Wann man genauer hinschauen sollte

Unruhiger Schlaf ist bei Neugeborenen meist normal.

Trotzdem sollten bestimmte Situationen ernst genommen werden.

Zum Beispiel:

  • auffällige Atemprobleme
  • starke Unruhe über längere Zeit
  • Trinkprobleme
  • ungewöhnlich schwaches Verhalten
  • große Sorgen der Eltern

In solchen Fällen kann professionelle Unterstützung hilfreich sein.

Was vielen Eltern wirklich hilft

Aus meiner Erfahrung weiß ich, dass viele Familien vor allem diese Dinge entlasten:

  • weniger Vergleiche
  • realistische Erwartungen
  • Unterstützung im Alltag
  • kleine Ruhepausen
  • Geduld mit sich selbst und dem Baby

Oft verbessert sich der Schlaf nicht plötzlich – sondern langsam Schritt für Schritt.

Fazit

Viele Neugeborene schlafen tagsüber zunächst besser als nachts, weil ihr Schlafrhythmus sich erst entwickeln muss.
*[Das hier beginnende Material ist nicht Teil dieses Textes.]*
-- ==== Sys2Proof/Machine/IndexMemory.lean ====
section
/-! DEFINITION. The index-register and memory-transfer instructions (spec/43_index_memory.md). No
access changes `I` (R31). -/

namespace Sys2Proof.Machine

/-- `LD I, nnn` (R87). -/
def execLdI (nnn : BitVec 12) (s : State) : Answer := .next ({ s with i := addrWord nnn }).advance

/-- `ADD I, Vx` (R88): wraps mod 65536; `VF` is written only under `FX1E_SETS_VF`. -/
def execAddI (x : Reg) (s : State) : Answer :=
  let sum := s.i.toNat + (s.getV x).toNat
  let t : State := { s with i := BitVec.ofNat 16 sum }
  .next (if s.params.fx1eSetsVf then t.setFlag (indexOverflowOf sum) else t).advance

/-- `LD F, Vx` (R89): no memory is accessed. -/
def execLdFont (x : Reg) (s : State) : Answer :=
  .next ({ s with i := glyphAddr s.params (fontDigit s.params (s.getV x)) }).advance

/-- `LD B, Vx` (R90). -/
def execLdBcd (x : Reg) (s : State) : Answer :=
  s.commit <|
    match s.writeRun s.dataAddr (bcdDigits (s.getV x)) with
    | .error e => .error e
    | .ok t => .ok t.advance

/-- `LD [I], Vx` (R91). -/
def execStoreRegs (x : Reg) (s : State) : Answer :=
  s.commit <|
    match s.writeRun s.dataAddr (s.regsUpTo x) with
    | .error e => .error e
    | .ok t => .ok t.advance

/-- `LD Vx, [I]` (R92). -/
def execLoadRegs (x : Reg) (s : State) : Answer :=
  s.commit <|
    match s.readRun s.dataAddr (x.val + 1) with
    | .error e => .error e
    | .ok bytes => .ok (s.setVs 0 bytes).advance

end Sys2Proof.Machine
end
Nähe, Hunger, das unreife Nervensystem und die neue Umgebung beeinflussen den Schlaf in den ersten Wochen stark.

Wichtig ist vor allem:

Unruhige Nächte bedeuten nicht automatisch, dass etwas falsch läuft. Viele Babys brauchen Zeit, um sich langsam an den Tag-Nacht-Rhythmus außerhalb des Bauches zu gewöhnen.